While the title, “Nitric Oxide Production and Effects in Group B Streptococcus Chorioamnionitis” is quite broad in scope, this was chosen because our results are extensive, as they cover both the murine and human host-response to chorioamnionitis as well as bacterial-response to nitric oxide, and would require too lengthy of a title to address all findings of this paper.

2. In the study design/methods portion, you can add a diagram to clearly show the aims of the study.

Thank you. We have added a graphical abstract to diagram the goals and major findings of the study.    

3. The discussion should contain relevant published data that is confirmed/refuted by this paper’s findings.

There are no other studies that have looked at the role of nitric oxide in cases of GBS-specific chorioamnionitis. All efforts were taken to compare our findings to available studies evaluating NO, chorioamnionitis by any bacterial cause, and/or b-hemolysin/cytolysin.

4. Expand on how GBS bacterial load or genetic characteristics may play a role on NO production and pregnancy/fetal/maternal outcomes.

Additional discussion of GBS bacterial load and its role in NO production has been added to the manuscript in order to emphasize all results of this study.

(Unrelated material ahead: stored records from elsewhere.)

theorem controlLaw_keeps (s) : Keeps [.log, .gov, .net, .pair] s (controlLaw s) := by
  unfold controlLaw
  refine Keeps.ite (fun _ => ?_) (fun _ => ?_)
  ·
    refine Keeps.then ?_ (raise_keeps _ _ _) (by decide)
    refine Keeps.then ?_ (set_gov_keeps ..) (by decide)
    refine Keeps.ite (fun _ => ?_) (fun _ => ?_)
    ·
      refine Keeps.then ?_ (setStep_keeps _ _) (by decide)
      refine Keeps.then ?_ (set_gov_keeps ..) (by decide)
      exact Keeps.refl _ _
    ·
      refine Keeps.ite (fun _ => ?_) (fun _ => ?_)
      ·
        refine Keeps.ite (fun _ => ?_) (fun _ => ?_)
        ·
          refine Keeps.then ?_ (setStep_keeps _ _) (by decide)
          refine Keeps.then ?_ (set_gov_keeps ..) (by decide)
          exact Keeps.refl _ _
        ·
          refine Keeps.then ?_ (set_gov_keeps ..) (by decide)
          exact Keeps.refl _ _
      ·
        refine Keeps.then ?_ (set_gov_keeps ..) (by decide)
        exact Keeps.refl _ _
  ·
    refine Keeps.ite (fun _ => ?_) (fun _ => ?_)
    ·
      refine Keeps.then ?_ (setStep_keeps _ _) (by decide)
      refine Keeps.then ?_ (set_gov_keeps ..) (by decide)
      exact Keeps.refl _ _
    ·
      refine Keeps.ite (fun _ => ?_) (fun _ => ?_)
      ·
        refine Keeps.ite (fun _ => ?_) (fun _ => ?_)
        ·
          refine Keeps.then ?_ (setStep_keeps _ _) (by decide)
          refine Keeps.then ?_ (set_gov_keeps ..) (by decide)
          exact Keeps.refl _ _
        ·
          refine Keeps.then ?_ (set_gov_keeps ..) (by decide)
          exact Keeps.refl _ _
      ·
        refine Keeps.then ?_ (set_gov_keeps ..) (by decide)
        exact Keeps.refl _ _

theorem applyGovernorToken_keeps (k) (s) : Keeps [.log, .gov, .net, .pair] s (applyGovernorToken k s) := by
  unfold applyGovernorToken
  refine Keeps.ite (fun _ => ?_) (fun _ => ?_)
  ·
    exact Keeps.refl _ _
  ·
    refine Keeps.ite (fun _ => ?_) (fun _ => ?_)
    ·
      refine Keeps.ite (fun _ => ?_) (fun _ => ?_)
      ·
        exact Keeps.refl _ _
      ·
        refine Keeps.then ?_ (raise_keeps _ _ _) (by decide)
        refine Keeps.then ?_ (set_gov_keeps ..) (by decide)
        exact Keeps.refl _ _
    ·
      refine Keeps.then ?_ (setStep_keeps _ _) (by decide)
      exact Keeps.refl _ _

theorem checkRisk_keeps (s) : Keeps [.log, .net, .jobs] s (checkRisk s) := by
  unfold checkRisk
  refine Keeps.forEach (fun _ _ => ?_) ?_
  ·
    refine Keeps.ite (fun _ => ?_) (fun _ => ?_)
    ·
      exact Keeps.refl _ _
    ·
      refine Keeps.then ?_ (raise_keeps _ _ _) (by decide)
      refine Keeps.then ?_ (modArmed_keeps _ _) (by decide)
      exact Keeps.refl _ _
  ·
    exact Keeps.refl _ _

theorem throttlePeriod_keeps (s) : Keeps [.gov, .pair] s (throttlePeriod s) := by
  unfold throttlePeriod
  refine Keeps.ite (fun _ => ?_) (fun _ => ?_)
  ·
    refine Keeps.then ?_ (setStep_keeps _ _) (by decide)
    refine Keeps.then ?_ (set_gov_keeps ..) (by decide)
    exact Keeps.refl _ _
  ·
    refine Keeps.then ?_ (set_gov_keeps ..) (by decide)
    try (refine Keeps.then ?_ (set_gov_keeps ..) (by decide))
    exact Keeps.refl _ _

theorem execSpeedMonitorBroken_keeps (t) (mon) (s) : KeepsO [.log, .monitors, .gov, .net, .jobs] (beginAt t s) (execSpeedMonitorBroken t mon s) := by
  unfold execSpeedMonitorBroken
  refine KeepsO.next ?_
  refine Keeps.ite (fun _ => ?_) (fun _ => ?_)
  ·
    refine Keeps.ite (fun _ => ?_) (fun _ => ?_)
    ·
      refine Keeps.then ?_ (checkRisk_keeps _) (by decide)
      refine Keeps.then ?_ (noteWindow_keeps _) (by decide)
      refine Keeps.then ?_ (setMonitor_keeps _ _ _) (by decide)
      exact Keeps.refl _ _
    ·
      refine Keeps.then ?_ (setMonitor_keeps _ _ _) (by decide)
      exact Keeps.refl _ _
  ·
    exact Keeps.refl _ _

theorem execGovernorPeriod_keeps (t) (s) : KeepsO [.log, .gov, .net, .jobs, .pair] (beginAt t s) (execGovernorPeriod t s) := by
  unfold execGovernorPeriod
  refine KeepsO.ite (fun _ => ?_) (fun _ => ?_)
  ·
    refine KeepsO.next ?_
    exact Keeps.refl _ _
  ·
    refine KeepsO.next ?_
    refine Keeps.then ?_ (checkRisk_keeps _) (by decide)
    refine Keeps.ite (fun _ => ?_) (fun _ => ?_)
    ·
      refine Keeps.then ?_ (throttlePeriod_keeps _) (by decide)
      refine Keeps.ite (fun _ => ?_) (fun _ => ?_)
      ·
        refine Keeps.then ?_ (set_gov_keeps ..) (by decide)
        exact Keeps.refl _ _
      ·
        exact Keeps.refl _ _
    ·
      refine Keeps.ite (fun _ => ?_) (fun _ => ?_)
      ·
        refine Keeps.then ?_ (set_gov_keeps ..) (by decide)
        refine Keeps.ite (fun _ => ?_) (fun _ => ?_)
        ·
          refine Keeps.then ?_ (set_gov_keeps ..) (by decide)
          exact Keeps.refl _ _
        ·
          exact Keeps.refl _ _
      ·
        refine Keeps.ite (fun _ => ?_) (fun _ => ?_)
        ·
          refine Keeps.then ?_ (set_gov_keeps ..) (by decide)
          refine Keeps.ite (fun _ => ?_) (fun _ => ?_)
          ·
            refine Keeps.then ?_ (set_gov_keeps ..) (by decide)
            exact Keeps.refl _ _
          ·
            exact Keeps.refl _ _
        ·
          refine Keeps.ite (fun _ => ?_) (fun _ => ?_)
          ·
            refine Keeps.ite (fun _ => ?_) (fun _ => ?_)
            ·
              refine Keeps.then ?_ (set_gov_keeps ..) (by decide)
              exact Keeps.refl _ _
            ·
              exact Keeps.refl _ _
          ·
            refine Keeps.then ?_ (controlLaw_keeps _) (by decide)
            refine Keeps.ite (fun _ => ?_) (fun _ => ?_)
            ·
              refine Keeps.then ?_ (set_gov_keeps ..) (by decide)
              exact Keeps.refl _ _
            ·
              exact Keeps.refl _ _

theorem execSpeedMonitorWindow_keeps (t) (mon) (count) (s) : KeepsO [.mod, .power, .log, .thermal, .monitors, .gov, .net, .jobs, .render, .pos, .fire, .links, .cams, .cal, .time, .axes, .ring, .pair, .loops] (beginAt t s) (execSpeedMonitorWindow t mon count s) := by
  unfold execSpeedMonitorWindow
  refine KeepsO.ite (fun _ => ?_) (fun _ => ?_)
  ·
    refine KeepsO.next ?_
    exact Keeps.refl _ _
  ·
    refine KeepsO.next ?_
    refine Keeps.ite (fun _ => ?_) (fun _ => ?_)
    ·
      refine Keeps.then ?_ (enterShutdown_keeps _ _) (by decide)
      refine Keeps.then ?_ (barsFirst_keeps _ _) (by decide)
      refine Keeps.ite (fun _ => ?_) (fun _ => ?_)
      ·
        refine Keeps.then ?_ (checkRisk_keeps _) (by decide)
        refine Keeps.then ?_ (noteWindow_keeps _) (by decide)
        refine Keeps.then ?_ (setMonitor_keeps _ _ _) (by decide)
        exact Keeps.refl _ _
      ·
        refine Keeps.then ?_ (setMonitor_keeps _ _ _) (by decide)
        exact Keeps.refl _ _
    ·
      refine Keeps.ite (fun _ => ?_) (fun _ => ?_)
      ·
        refine Keeps.then ?_ (checkRisk_keeps _) (by decide)
        refine Keeps.then ?_ (noteWindow_keeps _) (by decide)
        refine Keeps.then ?_ (setMonitor_keeps _ _ _) (by decide)
        exact Keeps.refl _ _
      ·
        refine Keeps.then ?_ (setMonitor_keeps _ _ _) (by decide)
        exact Keeps.refl _ _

5. Figure 3—Label IHC as iNOS IHC

The labels in Figure 3 have been changed from “IHC” to “iNOS IHC” to directly specify the IHC target.

6. Figure 7—This figure is crowded. Remove some and move to supplemental or separate into two or three images.

The contents of Figure 7 have been adjusted so that there are fewer panels to make the figure less crowded and easier to view by readers. The images that are no longer in Figure 7 have been moved to the supplemental materials.

7. In the conclusion, add some therapeutic/clinical importance of your findings.

A statement about the clinical importance and translatability of our study has been added to the discussion.

Round 2

Reviewer 2 Report

This reviewer is satisfied with the revision.